* _Stored data entries_
-- ==== Sys2Proof/Laws/Loops.lean ====
section
/-! SUPPORT. The loops over the streams and the arena: which fields they can change, and that the
loops over the source never use up their bounds (46_top_level.md R242 (d), (e)). -/

namespace Sys2Proof.Machine

/-- R130: the counting loop moves the source position and nothing else; with a bound above the
bytes left it ends. -/
theorem countLoop_cases (n : Nat) (ft : FreqTable) (t : Nat) (s : State)
    (hn : s.src.length - s.srcPos < n) :
    (∃ ft' t' p, t ≤ t' ∧ countLoop n ft t s = .ok (ft', t') { s with srcPos := p }) ∨
      ∃ k p, (k = .fileAccessFailure ∨ k = .invalidParameter) ∧
        countLoop n ft t s = .raised k { s with srcPos := p } := by
  induction n generalizing ft t s with
  | zero => omega
  | succ n ih =>
    cases h : srcNext s with
    | err => exact .inr ⟨.fileAccessFailure, s.srcPos, .inl rfl, by simp [countLoop, h]⟩
    | eof => exact .inl ⟨ft, t, s.srcPos, le_refl _, by simp [countLoop, h]⟩
    | byte b u =>
      have hlt := srcNext_byte_lt h
      obtain ⟨-, -, -, rfl⟩ := srcNext_byte h
      by_cases ht : t = Config.maxInput
      · exact .inr ⟨.invalidParameter, s.srcPos + 1, .inr rfl, by simp [countLoop, h, ht]⟩
      · have hs : ({ s with srcPos := s.srcPos + 1 } : State).src.length - (s.srcPos + 1) < n := by
          simp only; omega
        rcases ih (bumpCount ft b) (t + 1) { s with srcPos := s.srcPos + 1 } hs with
          ⟨ft', t', p, hle, he⟩ | ⟨k, p, hk, he⟩
        · exact .inl ⟨ft', t', p, by omega, by simp [countLoop, h, ht, he]⟩
        · exact .inr ⟨k, p, hk, by simp [countLoop, h, ht, he]⟩

/-- R191: packing one code appends to the sink and changes nothing else. -/
theorem packBits_cases (bits : List Bool) (acc : Byte) (m : Nat) (s : State) :
    (∃ p more, packBits bits acc m s = .ok p { s with snk := s.snk ++ more }) ∨
      ∃ more, packBits bits acc m s = .raised .fileAccessFailure { s with snk := s.snk ++ more } := by
  induction bits generalizing acc m s with
  | nil => exact .inl ⟨(acc, m), [], by simp [packBits]⟩
  | cons b bs ih =>
    by_cases hm : m + 1 = 8
    · rcases snkPut_cases ((acc <<< 1) ||| (BitVec.ofBool b).setWidth 8) s with ⟨-, h⟩ | ⟨-, h⟩
      · rcases ih 0 0 { s with snk := s.snk ++ [(acc <<< 1) ||| (BitVec.ofBool b).setWidth 8] } with
          ⟨p, more, he⟩ | ⟨more, he⟩
        · refine .inl ⟨p, ((acc <<< 1) ||| (BitVec.ofBool b).setWidth 8) :: more, ?_⟩
          rw [packBits]
          simp only [hm, if_true, h, Res.bind_ok, he]
          simp
        · refine .inr ⟨((acc <<< 1) ||| (BitVec.ofBool b).setWidth 8) :: more, ?_⟩
          rw [packBits]
          simp only [hm, if_true, h, Res.bind_ok, he]
          simp
      · refine .inr ⟨[], ?_⟩
        rw [packBits]
        simp only [hm, if_true, h, Res.bind_raised, List.append_nil]
    · have hp : packBits (b :: bs) acc m s =
          packBits bs ((acc <<< 1) ||| (BitVec.ofBool b).setWidth 8) (m + 1) s := by
        rw [packBits]
        simp only [hm, if_false]
      rw [hp]
      exact ih _ _ _

/-- R191: the packing loop moves the source position and appends to the sink, and with a bound
above the bytes left it ends. -/
theorem packLoop_cases (code : CodeTable) (n : Nat) (acc : Byte) (m : Nat) (s : State)
    (hn : s.src.length - s.srcPos < n) :
    (∃ p pos more, packLoop code n acc m s =
      .ok p { s with srcPos := pos, snk := s.snk ++ more }) ∨
      ∃ k pos more, (k = .fileAccessFailure ∨ k = .invalidResource) ∧
        packLoop code n acc m s = .raised k { s with srcPos := pos, snk := s.snk ++ more } := by
  induction n generalizing acc m s with
  | zero => omega
  | succ n ih =>
    cases h : srcNext s with
    | err => exact .inr ⟨.fileAccessFailure, s.srcPos, [], .inl rfl, by simp [packLoop, h]⟩
    | eof => exact .inl ⟨(acc, m), s.srcPos, [], by simp [packLoop, h]⟩
    | byte b u =>
      have hlt := srcNext_byte_lt h
      obtain ⟨-, -, -, rfl⟩ := srcNext_byte h
      by_cases hc : (tableGet code b).length = 0
      · exact .inr ⟨.invalidResource, s.srcPos + 1, [], .inr rfl, by simp [packLoop, h, hc]⟩
      · rcases packBits_cases (tableGet code b) acc m { s with srcPos := s.srcPos + 1 } with
          ⟨p, more, hp⟩ | ⟨more, hp⟩
        · have hs : ({ s with srcPos := s.srcPos + 1, snk := s.snk ++ more } : State).src.length -
              (s.srcPos + 1) < n := by
            simp only; omega
          have hl : packLoop code (n + 1) acc m s = packLoop code n p.1 p.2
              { s with srcPos := s.srcPos + 1, snk := s.snk ++ more } := by
            rw [packLoop]
            simp only [h, hc, if_false, hp, Res.bind_ok]
          rw [hl]
          rcases ih p.1 p.2 { s with srcPos := s.srcPos + 1, snk := s.snk ++ more } hs with
            ⟨q, pos, more', he⟩ | ⟨k, pos, more', hk, he⟩
          · exact .inl ⟨q, pos, more ++ more', by simp [he]⟩
          · exact .inr ⟨k, pos, more ++ more', hk, by simp [he]⟩
        · refine .inr ⟨.fileAccessFailure, s.srcPos + 1, more, .inl rfl, ?_⟩
          rw [packLoop]
          simp only [h, hc, if_false, hp, Res.bind_raised]

/-- R196: walking the bits of one byte appends to the sink and changes nothing else. -/
theorem walkBits_cases (nodeAt : Nat → FinalNode) (rt total : Nat) (bits : List Bool)
    (cur emitted : Nat) (s : State) :
    (∃ p more, walkBits nodeAt rt total bits cur emitted s =
      .ok p { s with snk := s.snk ++ more }) ∨
      ∃ k more, (k = .fileAccessFailure ∨ k = .invalidResource) ∧
        walkBits nodeAt rt total bits cur emitted s =
          .raised k { s with snk := s.snk ++ more } := by
  induction bits generalizing cur emitted s with
  | nil => exact .inl ⟨(cur, emitted), [], by simp [walkBits]⟩
  | cons bit bits ih =>
    rw [walkBits]
    generalize (if bit = true then (nodeAt cur).right else (nodeAt cur).left) = nxt
    split
    · exact .inr ⟨.invalidResource, [], .inr rfl, by simp⟩
    · split
      · rcases snkPut_cases (nodeAt nxt.toNat).sym s with ⟨-, h⟩ | ⟨-, h⟩
        · simp only [h, Res.bind_ok]
          split
          · exact .inl ⟨(rt, emitted + 1), [(nodeAt nxt.toNat).sym], rfl⟩
          · rcases ih rt (emitted + 1) { s with snk := s.snk ++ [(nodeAt nxt.toNat).sym] } with
              ⟨p, more, he⟩ | ⟨k, more, hk, he⟩
            · exact .inl ⟨p, (nodeAt nxt.toNat).sym :: more, by rw [he]; simp⟩
            · exact .inr ⟨k, (nodeAt nxt.toNat).sym :: more, hk, by rw [he]; simp⟩
        · exact .inr ⟨.fileAccessFailure, [], .inl rfl, by simp [h]⟩
      · exact ih _ _ _

/-- R196, R200: the unpacking loop moves the source position and appends to the sink, and with a
bound above the bytes left it ends. -/
theorem unpackLoop_cases (nodeAt : Nat → FinalNode) (rt total n cur emitted : Nat) (s : State)
    (hn : s.src.length - s.srcPos < n) :
    (∃ pos more, unpackLoop nodeAt rt total n cur emitted s =
      .ok () { s with srcPos := pos, snk := s.snk ++ more }) ∨
      ∃ k pos more,
        (k = .fileAccessFailure ∨ k = .unexpectedEndOfInput ∨ k = .invalidResource) ∧
        unpackLoop nodeAt rt total n cur emitted s =
          .raised k { s with srcPos := pos, snk := s.snk ++ more } := by
  induction n generalizing cur emitted s with
  | zero => omega
  | succ n ih =>
    by_cases ht : emitted < total
    · cases h : srcNext s with
      | err =>
        exact .inr ⟨.fileAccessFailure, s.srcPos, [], .inl rfl, by simp [unpackLoop, h, ht]⟩
      | eof =>
        exact .inr ⟨.unexpectedEndOfInput, s.srcPos, [], .inr (.inl rfl),
          by simp [unpackLoop, h, ht]⟩
      | byte b u =>
        have hlt := srcNext_byte_lt h
        obtain ⟨-, -, -, rfl⟩ := srcNext_byte h
        rcases walkBits_cases nodeAt rt total (bitsMsbFirst b) cur emitted
            { s with srcPos := s.srcPos + 1 } with ⟨p, more, hp⟩ | ⟨k, more, hk, hp⟩
        · have hs : ({ s with srcPos := s.srcPos + 1, snk := s.snk ++ more } : State).src.length -
              (s.srcPos + 1) < n := by
            simp only; omega
          have hl : unpackLoop nodeAt rt total (n + 1) cur emitted s =
              unpackLoop nodeAt rt total n p.1 p.2
                { s with srcPos := s.srcPos + 1, snk := s.snk ++ more } := by
            rw [unpackLoop]
            simp only [h, ht, if_true, hp, Res.bind_ok]
          rw [hl]
          rcases ih p.1 p.2 { s with srcPos := s.srcPos + 1, snk := s.snk ++ more } hs with
            ⟨pos, more', he⟩ | ⟨k, pos, more', hk, he⟩
          · exact .inl ⟨pos, more ++ more', by simp [he]⟩
          · exact .inr ⟨k, pos, more ++ more', hk, by simp [he]⟩
        · refine .inr ⟨k, s.srcPos + 1, more, hk.elim .inl (fun h => .inr (.inr h)), ?_⟩
          rw [unpackLoop]
          simp only [h, ht, if_true, hp, Res.bind_raised]
    · exact .inl ⟨s.srcPos, [], by simp [unpackLoop, ht]⟩

/-- R163, R164: `ArenaAppend` adds the node behind the others, whose values and indices stay, or
fails with nothing changed. -/
theorem arenaAppend_cases (n : WorkNode) (s : State) :
    (∃ a c, s.arena = some a ∧ (c = a.cap ∨ c = BitVec.ofNat 10 (2 * a.cap.toNat)) ∧
      arenaAppend n s = .ok () { s with arena := some { nodes := a.nodes ++ [n], cap := c } }) ∨
    (s.arena = none ∧ arenaAppend n s = .raised .invalidArguments s) ∨
    ∃ a, s.arena = some a ∧ a.nodes.length = a.cap.toNat ∧
      Config.arenaDepth < 2 * a.cap.toNat ∧
      arenaAppend n s = .raised .memoryAllocationFailure s := by
  unfold arenaAppend
  cases ha : s.arena with
  | none => exact .inr (.inl ⟨rfl, rfl⟩)
  | some a =>
    by_cases h1 : a.nodes.length = a.cap.toNat
    · by_cases h2 : 2 * a.cap.toNat > Config.arenaDepth
      · exact .inr (.inr ⟨a, rfl, h1, h2, by simp only [h1, h2, if_true]⟩)
      · exact .inl ⟨a, _, rfl, .inr rfl, by simp only [h1, h2, if_true, if_false]⟩
    · exact .inl ⟨a, a.cap, rfl, .inl rfl, by simp only [h1, if_false]⟩

/-- R216: reading records moves the source position and nothing else. -/
theorem readRecord_cases (s : State) :
    (∃ x, readRecord s = .ok x { s with srcPos := s.srcPos + Config.recBytes }) ∨
      ∃ k p, (k = .fileAccessFailure ∨ k = .unexpectedEndOfInput) ∧ s.srcPos ≤ p ∧
        readRecord s = .raised k { s with srcPos := p } := by
  unfold readRecord
  rcases getLE_cases 1 s with ⟨y, hy⟩ | ⟨k, p, hk, hp, hy⟩
  · rw [hy, Res.bind_ok]
    rcases getLE_cases 2 { s with srcPos := s.srcPos + 1 } with ⟨l, hl⟩ | ⟨k, p, hk, hp, hl⟩
    · rw [hl, Res.bind_ok]
      rcases getLE_cases 2 { s with srcPos := s.srcPos + 1 + 2 } with
        ⟨r, hr⟩ | ⟨k, p, hk, hp, hr⟩
      · exact .inl ⟨_, by rw [hr, Res.bind_ok]; rfl⟩
      · exact .inr ⟨k, p, hk, by simp at hp; omega, by rw [hr, Res.bind_raised]⟩
    · exact .inr ⟨k, p, hk, by simp at hp; omega, by rw [hl, Res.bind_raised]⟩
  · exact .inr ⟨k, p, hk, hp, by rw [hy, Res.bind_raised]⟩

/-- R216: `n` records take `5 n` bytes. -/
theorem readRecords_cases (n : Nat) (s : State) :
    (∃ xs, xs.length = n ∧
      readRecords n s = .ok xs { s with srcPos := s.srcPos + Config.recBytes * n }) ∨
      ∃ k p, (k = .fileAccessFailure ∨ k = .unexpectedEndOfInput) ∧ s.srcPos ≤ p ∧
        readRecords n s = .raised k { s with srcPos := p } := by
  induction n generalizing s with
  | zero => exact .inl ⟨[], rfl, rfl⟩
  | succ n ih =>
    unfold readRecords
    rcases readRecord_cases s with ⟨x, hx⟩ | ⟨k, p, hk, hp, hx⟩
    · rw [hx, Res.bind_ok]
      rcases ih { s with srcPos := s.srcPos + Config.recBytes } with
        ⟨xs, hl, hxs⟩ | ⟨k, p, hk, hp, hxs⟩
      · refine .inl ⟨x :: xs, by simp [hl], ?_⟩
        rw [hxs, Res.bind_ok]
        simp only [Nat.mul_add, Nat.mul_one, Nat.add_assoc, Nat.add_comm Config.recBytes]
      · exact .inr ⟨k, p, hk, by simp at hp; omega, by rw [hxs, Res.bind_raised]⟩
    · exact .inr ⟨k, p, hk, hp, by rw [hx, Res.bind_raised]⟩

end Sys2Proof.Machine
end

* _PROBLEM STATEMENT_
Please return only the lines above, starting at the line that has "indices stay, or" and ending at the line that has "hk, hp, hr⟩", keeping both and leaving each one unchanged.

* _TASK SOLUTION_
/-- R163, R164: `ArenaAppend` adds the node behind the others, whose values and indices stay, or
fails with nothing changed. -/
theorem arenaAppend_cases (n : WorkNode) (s : State) :
    (∃ a c, s.arena = some a ∧ (c = a.cap ∨ c = BitVec.ofNat 10 (2 * a.cap.toNat)) ∧
      arenaAppend n s = .ok () { s with arena := some { nodes := a.nodes ++ [n], cap := c } }) ∨
    (s.arena = none ∧ arenaAppend n s = .raised .invalidArguments s) ∨
    ∃ a, s.arena = some a ∧ a.nodes.length = a.cap.toNat ∧
      Config.arenaDepth < 2 * a.cap.toNat ∧
      arenaAppend n s = .raised .memoryAllocationFailure s := by
  unfold arenaAppend
  cases ha : s.arena with
  | none => exact .inr (.inl ⟨rfl, rfl⟩)
  | some a =>
    by_cases h1 : a.nodes.length = a.cap.toNat
    · by_cases h2 : 2 * a.cap.toNat > Config.arenaDepth
      · exact .inr (.inr ⟨a, rfl, h1, h2, by simp only [h1, h2, if_true]⟩)
      · exact .inl ⟨a, _, rfl, .inr rfl, by simp only [h1, h2, if_true, if_false]⟩
    · exact .inl ⟨a, a.cap, rfl, .inl rfl, by simp only [h1, if_false]⟩

/-- R216: reading records moves the source position and nothing else. -/
theorem readRecord_cases (s : State) :
    (∃ x, readRecord s = .ok x { s with srcPos := s.srcPos + Config.recBytes }) ∨
      ∃ k p, (k = .fileAccessFailure ∨ k = .unexpectedEndOfInput) ∧ s.srcPos ≤ p ∧
        readRecord s = .raised k { s with srcPos := p } := by
  unfold readRecord
  rcases getLE_cases 1 s with ⟨y, hy⟩ | ⟨k, p, hk, hp, hy⟩
  · rw [hy, Res.bind_ok]
    rcases getLE_cases 2 { s with srcPos := s.srcPos + 1 } with ⟨l, hl⟩ | ⟨k, p, hk, hp, hl⟩
    · rw [hl, Res.bind_ok]
      rcases getLE_cases 2 { s with srcPos := s.srcPos + 1 + 2 } with
        ⟨r, hr⟩ | ⟨k, p, hk, hp, hr⟩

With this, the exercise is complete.